Uygarlaşma aşamasında spor yapan kitle, kendi aralarında sağlıklarına dikkat etme yönünden barışçıl bir anlayışa hakim olmuştur. Sporda şiddet kabul edilemez bir davranış halini almıştır. Her ne kadar fair-play çerçevesinde düşünülmek istense de zaman zaman önüne geçilemeyen olaylar meydana gelmektedir. Oyuncuların hırsı, seyirci ve taraftar gruplarının her zaman başarı elde etmek amacı ile bütün yollara başvurması sonucu şiddet sporun içerisinde kaçınılmaz bir yer edinmiştir. Bu nedenler neticesinde saldırgan tutum düzeyi yükselmektedir (Gülahmetoğlu 2015). Müsabakalarda oyun gereği rakibe yapılan müdahaleler oyun içi saldırganlık olarak kabul görmektedir. Bu saldırganlığın içinde asıl olan bilinçli yapılan şiddet ve istenmeden yapılan şiddettir. Şiddet eylemleri kışkırtma, doğrudan yada dolaylı şekilde, sözlü eylem şeklinde gruplandırılabilir (Arslanoğlu 2005).

(24)

Büyük kitlelere hitap eden ve her gün etkisini arttıran spor ve spor branşları beraberinde ciddi sorunları da getirmektedir. Gerek dünyada gerekse ülkemizde son yıllarda artma eğiliminde olan şiddet buna bir örnektir. İstenmeyen şiddet olaylarında saldırgan eylemler oluşmakta, sonucunda saha içi ve dışında taraftar grupları arasında çatışmalar meyada gelmektedir. Taraftar ve oyuncu gözünden bakıldığı zaman, spor ve şiddet iç içe olan iki kavramdır (Gültekin ve ark 2000).

Hızla gelişen spor sektörü, spor alanındaki problemleri de beraberinde getirmiştir. Ülkemizde 6222 sayılı kanun çerçevesinde; ‘spor alanında yaşanan ırkçılıkla mücadele, organize suçlar, şike ve teşvik primi, spor alanında düzenin sağlanması, hakem, sporcu ve diğer ilgililere karşı eylemli ve sözlü saldırılar gibi fiiller uluslararası alanda sporun temel sorunu olarak kabul edilmiştir’ denilmektedir. Sporcuların ve taraftarın haklarının korunması ve ortaya çıkan şiddet olaylarının engellenmesi bir asayiş sorunundan çıkmış, olağanüstü bir hal almıştır (Okur 2015).

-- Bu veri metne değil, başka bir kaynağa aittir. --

-- ==== Sys2Proof/Machine/Issue.lean ====
section
/-! DEFINITION. Issuing: whose turn it is (R332), fetching ahead (R317), the checks of a group in order (R34, R39-R41), its
members as one step (R40, R51, R81, R207), the advance of the resume state (R314), and the waits that end by themselves. -/

namespace Sys2Proof.Machine

/-- The pair class of a word (R53). -/
def pairClass (r : Raw) : PairClass :=
  match r.fmt.toNat with
  | 0 => if r.op = 0x22 then .system else .free
  | 1 => .free
  | 2 => .memory
  | 3 => if r.op = 0 then .free else .control
  | 4 => .engine
  | 5 => if r.op = 8 ∨ r.op = 9 ∨ r.op = 10 then .memory else .engine
  | _ => .system

/-- The registers an instruction writes, as kind and number: 0 scalar, 1 vector, 2 predicate, 3 mask (R39).  LNPUSH.t pushes at
its start vc and counts as no push here; the spec does not say (log entry 22). -/
def destsOf (i : Instr) : List (Nat × Nat) :=
  match i with
  | .add (d := d) .. | .addi (d := d) .. | .sub (d := d) .. | .mul (d := d) .. | .mulImm (d := d) ..
  | .mulh (d := d) .. | .mulhn (d := d) .. | .and (d := d) .. | .andImm (d := d) .. | .or (d := d) ..
  | .orImm (d := d) .. | .xor (d := d) .. | .xorImm (d := d) .. | .andn (d := d) .. | .andnImm (d := d) ..
  | .shl (d := d) .. | .shlImm (d := d) .. | .shr (d := d) .. | .shrImm (d := d) .. | .sar (d := d) ..
  | .sarImm (d := d) .. | .rol (d := d) .. | .rolImm (d := d) .. | .min (d := d) .. | .minImm (d := d) ..
  | .max (d := d) .. | .maxImm (d := d) .. | .minn (d := d) .. | .minnImm (d := d) .. | .maxn (d := d) ..
  | .maxnImm (d := d) .. | .sel (d := d) .. | .mov (d := d) .. | .movi (d := d) .. | .movh (d := d) ..
  | .lea (d := d) .. | .clz (d := d) .. | .ctz (d := d) .. | .popc (d := d) .. | .bfx (d := d) ..
  | .bfi (d := d) .. | .sext (d := d) .. | .zext (d := d) .. | .divstep (d := d) .. | .mfs (d := d) ..
  | .vred (d := d) .. | .vdot (d := d) .. | .vscale (d := d) .. | .ld (d := d) .. | .ldg (d := d) ..
  | .watch (d := d) .. | .give (d := d) .. | .giveNb (d := d) .. | .reclaim (d := d) .. | .reclaimNb (d := d) ..
  | .bmapRead (d := d) .. | .bmapBank (d := d) .. | .phase (d := d) .. | .amo (d := d) .. | .lncfg (d := d) ..
  | .lncfgSet (d := d) .. | .tget (d := d) .. | .barw (d := d) .. | .barwNf (d := d) .. | .barq (d := d) ..
  | .ibpop (d := d) .. | .ibpopNw (d := d) .. | .chanOpen (d := d) .. | .chanIbx (d := d) .. | .chanQch (d := d) ..
  | .chanQib (d := d) .. | .spawn (d := d) .. | .sleep (d := d) .. | .rfork (d := d) .. | .knotRd (d := d) ..
  | .knotWait (d := d) .. | .launch (d := d) .. | .launchNb (d := d) .. | .vstage (d := d) .. | .vpub (d := d) ..
  | .vdiscard (d := d) .. | .vretire (d := d) .. | .vqry (d := d) .. | .vqrySet (d := d) .. | .sample (d := d) ..
  | .swpo (d := d) .. | .swpoFar (d := d) .. | .swpi (d := d) .. | .swpiQ (d := d) .. | .swpiFar (d := d) ..
  | .stopCrew (d := d) .. | .stopPart (d := d) .. | .stopGo (d := d) .. | .rdrec (d := d) .. | .twin (d := d) ..
  | .twinNw (d := d) .. | .segldRd (d := d) .. | .blay (d := d) .. | .blayW (d := d) .. | .blayDeep (d := d) ..
  | .blq (d := d) .. => [(0, d.toNat)]
  | .vadd (d := d) .. | .vsub (d := d) .. | .vmul (d := d) .. | .vfma (d := d) .. | .vfms (d := d) ..
  | .vmin (d := d) .. | .vmax (d := d) .. | .vabs (d := d) .. | .vneg (d := d) .. | .vsel (d := d) ..
  | .vmulh (d := d) .. | .vclz (d := d) .. | .vpopc (d := d) .. | .vavg (d := d) .. | .vshl (d := d) ..
  | .vshr (d := d) .. | .vsar (d := d) .. | .vand (d := d) .. | .vor (d := d) .. | .vxor (d := d) ..
  | .vperm (d := d) .. | .vbcast (d := d) .. | .vbcastImm (d := d) .. | .vshuf (d := d) .. | .vcvt (d := d) ..
  | .vsrnd (d := d) .. | .vpack (d := d) .. | .vunpk (d := d) .. | .vrcp (d := d) .. | .vrsq (d := d) ..
  | .vexp2 (d := d) .. | .vlog2 (d := d) .. | .vstep (d := d) .. | .vrng (d := d) .. | .ldv (d := d) ..
  | .ldgV (d := d) .. => [(1, d.toNat)]
  | .cmp (d := d) .. | .cmpImm (d := d) .. | .pset (d := d) .. | .pand (d := d) .. | .por (d := d) ..
  | .pxor (d := d) .. | .pnot (d := d) .. => [(2, d.toNat)]
  | .vcmp (d := d) .. | .mand (d := d) .. | .mor (d := d) .. | .mnot (d := d) .. => [(3, d.toNat)]
  | .reap (d := d) (pd := p) .. | .reapNb (d := d) (pd := p) .. | .reapKill (d := d) (pd := p) ..
  | .lrw (d := d) (pd := p) .. => [(0, d.toNat), (2, p.toNat)]
  | .call .. | .callR .. => [(0, 31)]
  | .lnpush (dir := .e) .. => [(1, 62)]
  | .lnpush (dir := .w) .. => [(1, 63)]
  | .lnpush (dir := .ew) .. => [(1, 62), (1, 63)]
  | _ => []

/-- The destinations that count: writes to x0, p0 and m0 are discarded (R39). -/
def countedDests (r : Raw) : List (Nat × Nat) :=
  match candidate r with
  | none => []
  | some i => (destsOf i).filter (fun d => d.1 == 1 || d.2 != 0)

/-- The vector sources of an instruction; a link among them is popped at issue (R49). -/
def vecSources (i : Instr) : List (BitVec 6) :=
  match i with
  | .vabs (a := a) .. | .vneg (a := a) .. | .vclz (a := a) .. | .vpopc (a := a) .. | .vred (a := a) .. | .vcvt (a := a) ..
  | .vunpk (a := a) .. | .vrcp (a := a) .. | .vrsq (a := a) .. | .vexp2 (a := a) .. | .vlog2 (a := a) .. | .lnpush (a := a) .. =>
    [a]
  | .stv (b := b) .. | .stsV (b := b) .. => [b]
  | .vadd (a := a) (b := b) .. | .vsub (a := a) (b := b) .. | .vmul (a := a) (b := b) .. | .vmin (a := a) (b := b) ..
  | .vmax (a := a) (b := b) .. | .vcmp (a := a) (b := b) .. | .vsel (a := a) (b := b) .. | .vmulh (a := a) (b := b) ..
  | .vavg (a := a) (b := b) .. | .vshl (a := a) (b := b) .. | .vshr (a := a) (b := b) .. | .vsar (a := a) (b := b) ..
  | .vand (a := a) (b := b) .. | .vor (a := a) (b := b) .. | .vxor (a := a) (b := b) .. | .vshuf (a := a) (b := b) ..
  | .vdot (a := a) (b := b) .. | .vrng (a := a) (b := b) .. => [a, b]
  | .vsrnd (a := a) (c := c) .. | .vpack (a := a) (c := c) .. | .vscale (a := a) (c := c) .. => [a, c]
  | .vfma (a := a) (b := b) (c := c) .. | .vfms (a := a) (b := b) (c := c) .. | .vperm (a := a) (b := b) (c := c) ..
  | .vstep (a := a) (b := b) (c := c) .. => [a, b, c]
  | _ => []

/-- The pushes of an instruction's pops: a pop of lw pushes to le where lw forwards east, a pop of le to lw where le forwards
west (R254). -/
def forwards (k : Core) (r : Raw) : List (Nat × Nat) :=
  let vs := ((candidate r).map vecSources).getD []
  (if fwE k && vs.contains 63 then [(1, 62)] else []) ++ (if fwW k && vs.contains 62 then [(1, 63)] else [])

/-- The rules of a pair on a core; a pop that forwards counts as a push (R39, R254). -/
def pairOk (k : Core) (a b : Raw) : Bool :=
  (pairClass a == .free || pairClass b == .free || (candidate a).isNone || (candidate b).isNone)
    && (countedDests a ++ forwards k a).all (fun d => !(countedDests b ++ forwards k b).contains d)

/-- The instructions of the vector multiply array (R207). -/
def usesArray (i : Instr) : Bool :=
  match i with
  | .vmul .. | .vmulh .. | .vfma .. | .vfms .. | .vdot .. | .vstep .. => true
  | _ => false

namespace State

/-- The slot and context whose turn it is: slot s, or its twin while slot s is absent (R332). -/
def turnOf (s : State) (core : Nat) : Option (Nat × Nat) :=
  let own := s.rcOf (tileOfCore core) % 16
  let at_ (j : Nat) : Option (Nat × Nat) := match s.inSlot core j with
    | some k => if s.present k then some (j, k) else none
    | none => none
  (at_ own).or (at_ (own ^^^ 8))

/-- A control site has fallen below C1, or is a hole: it serves as a control site no longer (R25; log entry 97). -/
def controlDown (s : State) (t : Nat) : Bool :=
  let n := s.site (s.siteOf t)
  isControlTile t && (decide (2 ≤ n.cls.toNat) || n.hole || n.unusable)

/-- When no group of a context issues: on a control site that has fallen below C1; of a crew's, before the launch cut has committed, in a capture or at a cut vc, in a halt, at the
end of a replay, and at an adoption vc until the adoption (R379, R399, R415, R416, R431, R434). -/
def issueHeld (s : State) (k : Nat) : Bool :=
  match (s.ctx k).crew with
  | none => s.controlDown (tileOfCtx k)
  | some c =>
    let w := s.crew c
    let i := s.tile (tileOfCtx k)
    w.st != .running || decide (0 < i.capture) || i.halted || mustHalt w i.vcc || atStop i.vcc w.replayTo || dueCut w i.vcc
      || atStop i.vcc i.adoptAt

/-- S after a group: step() of R314. -/
def advanceS (f : Resume) (target : Option Word) (d : Bool) (n : Nat) : Resume :=
  ⟨f.npc, f.nnpc, target.getD (nextAddr f.nnpc n), BitVec.ofBool d ++ BitVec.ofBool (f.nul.getLsbD 1 || d)⟩

/-- A line that a group needs: held and read well, to be fetched, or not to be had (R35, R317). -/
def needLine (s : State) (k : Nat) (a : Word) : Except Stop FLine :=
  match codeCheck (s.ctx k).code a a with
  | .error e => .error e
  | .ok _ => match s.held (coreOfCtx k) a with
    | some l =>
      if parityOk l || (s.ctx k).got.contains (a.toNat / 64) then .ok l else .error (.again (s.refetch k a))
    | none => .error (.sleep (.fetch a))

/-- One instruction of a group by steps 1 and 2 of R41: decoded, and legal at the level. -/
def legal (level : Nat) (w : BitVec 96) : Except Stop Instr :=
  match decode w with
  | .error .illegal => .error (.trap cIllegal 0)
  | .error .reserved => .error (.trap cReserved 0)
  | .ok i => if level < i.minLevel then .error (.trap cPrivilege 0) else .ok i

/-- A group that was fetched and passed steps 1 and 2: its members and the size of the group at nnpc.  Which member fails
is in the flag of the error. -/
structure Group where
  first : Instr
  second : Option Instr
  rawFirst : Raw
  rawSecond : Raw
  nextSize : Nat

/-- The line at pc with step 1 of R41 (R34, R37, R39). -/
def pcLine (s : State) (k : Nat) : Except Stop FLine := do
  let pc := (s.ctx k).s.pc
  let l ← s.needLine k pc
  check (lineOk l) cLine 0
  check (slotAligned pc) cTarget pc
  let i := slotIndex pc
  check (i = 0 || !pairBit l (i - 1)) cTarget pc
  check (!pairBit l i || pairOk (s.core (coreOfCtx k)) (Raw.unpack (slotWord l i)) (Raw.unpack (slotWord l (i + 1)))) cLine 0
  pure l

/-- npc of a stream that has just started, and nnpc until its line is read (R313). -/
def formNpc (s : State) (k : Nat) (l : FLine) : State :=
  let c := s.ctx k
  if !c.fresh then s
  else
    let npc := nextAddr c.s.pc (if pairBit l (slotIndex c.s.pc) then 2 else 1)
    s.modCtx k (fun c => { c with s := { c.s with npc, nnpc := nextAddr npc 1 } })

/-- nnpc of a stream that has just started (R313). -/
def formNnpc (s : State) (k : Nat) : Except Stop State := do
  let c := s.ctx k
  if !c.fresh then .ok s
  else do
    let l ← s.needLine k c.s.npc
    let nnpc := nextAddr c.s.npc (if pairBit l (slotIndex c.s.npc) then 2 else 1)
    .ok (s.modCtx k (fun c => { c with s := { c.s with nnpc }, fresh := false }))

/-- The fetches of npc and nnpc, then step 2 of R41 (R317); an error names the member, second or not. -/
def groupOf (s : State) (k : Nat) (l : FLine) : Except (Bool × Stop) Group := do
  let c := s.ctx k
  let first {α : Type} (x : Except Stop α) : Except (Bool × Stop) α := x.mapError (fun e => (false, e))
  let i := slotIndex c.s.pc
  let pair := pairBit l i
  let _ ← first (s.needLine k c.s.npc)
  let l3 ← first (s.needLine k c.s.nnpc)
  let a ← first (legal c.lvl.toNat (slotWord l i))
  let b ← if pair then ((legal c.lvl.toNat (slotWord l (i + 1))).map some).mapError (fun e => (true, e)) else .ok none
  .ok ⟨a, b, Raw.unpack (slotWord l i), Raw.unpack (slotWord l (i + 1)), if pairBit l3 (slotIndex c.s.nnpc) then 2 else 1⟩

/-- The group does not issue, and its thread waits as `t` does (R253). -/
def fallAsleep (found t : State) (memb : Bool) : State :=
  (found.modMe (fun c => { c with wait := t.me.wait, memb })).setRes .asleep

/-- A group that does not go on: the thread traps, waits for a line, or stays as it is. -/
def stopGroup (s : State) (memb : Bool) (e : Stop) : State :=
  let s := { s with cur := { s.cur with memb } }
  match e with
  | .trap cause a => s.raise cause a
  | .note cause a asyn holder => (s.noteTrap asyn holder).raise cause a
  | .refuse | .held _ => s.setRes .refused
  | .sleep w => (s.modMe (fun c => { c with wait := w, memb })).setRes .asleep
  | .again s' => s'.setRes .reissue

/-- The state of an answer; thread instructions answer next states. -/
def answered (s : State) (a : Ans) : State :=
  match a with
  | .next t => t
  | _ => s

/-- Running the second member on a state: it reads what the group found (R8, R40). -/
def runSecond (found s : State) (i : Instr) : State :=
  s.answered (runMember i { s with cur := { s.cur with memb := true, old := some found.me, res := .done } })

/-- A trap of a member: taken on the state the group found (R40). -/
def trapOn (found t : State) : State :=
  let s := { found with cur := { found.cur with memb := t.cur.memb, flags := t.cur.flags } }
  (s.noteTrap t.cur.asyn t.cur.holder).raise t.cur.cause t.cur.eaddr

/-- What a waiting group has written is held until it completes: the thread's registers and the results that have still to land
(R40).  Words popped without being forwarded are kept for a group that faults after all (log entry 83). -/
def holdLate (found t : State) : State :=
  let a := found.me
  let b := t.me
  let k := found.here
  let rc := found.rc
  let late : Late :=
    { x := Tbl.diff 0 a.x b.x, v := Tbl.diff 0 a.v b.v, m := Tbl.diff 0 a.m b.m, pm := a.p ^^^ b.p, p := b.p
      pend := (t.here.pend.drop k.pend.length).map (fun l => { l with due := l.due - rc })
      pops := (if t.here.le.length < k.le.length && !fwW k then k.le.head?.toList.map (fun w => (true, w)) else [])
        ++ (if t.here.lw.length < k.lw.length && !fwE k then k.lw.head?.toList.map (fun w => (false, w)) else []) }
  (t.modMe (fun c => { c with x := a.x, v := a.v, m := a.m, p := a.p, late })).modCore found.myCore (fun c => { c with pend := k.pend })

/-- Whether the flags of both members meet an enable (R81). -/
def flagStop (found one two : State) : Bool := fpTraps found.me.fst (one.cur.flags ||| two.cur.flags)

/-- The group's flags trap before it sends anything; the member named is the first whose flags meet an enable (R81). -/
def trapFlags (found one two : State) : State :=
  let f := one.cur.flags ||| two.cur.flags
  found.trapOn { found with cur := { found.cur with
    memb := !fpTraps found.me.fst one.cur.flags, flags := f, cause := cFp, eaddr := 0 } }

/-- The group does not issue, since `t` was refused a bank's cycle; the stream of a cut is told of the line it waits for (R156, R417). -/
def refusedBy (found t : State) : State :=
  (match t.cur.want with
    | some l => found.modSite (found.siteOf found.cur.tile) (fun n => { n with wanted := if n.wanted.contains l then n.wanted else n.wanted ++ [l] })
    | none => found).setRes .refused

Seyircilerin ve seyircilerin davranış kalıpları yönünden pek çok çalışma yapılmaktadır. Çalışmaların amacı büyük bir problem olan seyirci, taraftar gruplarını incelemektir. Dünyada ve ülkemizde seyirci davranışları istenmeyen noktalara gelmekte ve istenmeyen sonuçlar doğurmaktadır. Taraftarın takıma olan bağlılıkları gün geçtikçe artmakta ve taraftar daima takımına destek olmak istemektedir. Bunun neticesinde takımı dışındaki her bireyi, her oluşumu, rakip takım taraftarını, hakemleri, federasyon yetkililerini, kolluk güçlerini, kendi takımları yanında yer almayan bütün unsurlara düşman gözüyle bakmaktadır. Taraftar grupları saygısız ve saldırgan davranışlardan vazgeçmemektedir. Kendi isteklerinin dışındakileri görmezden gelen taraftar gerçeklere direnç gösterme eğilimindedir (Çağlayan ve Fişekçioğlu 2004).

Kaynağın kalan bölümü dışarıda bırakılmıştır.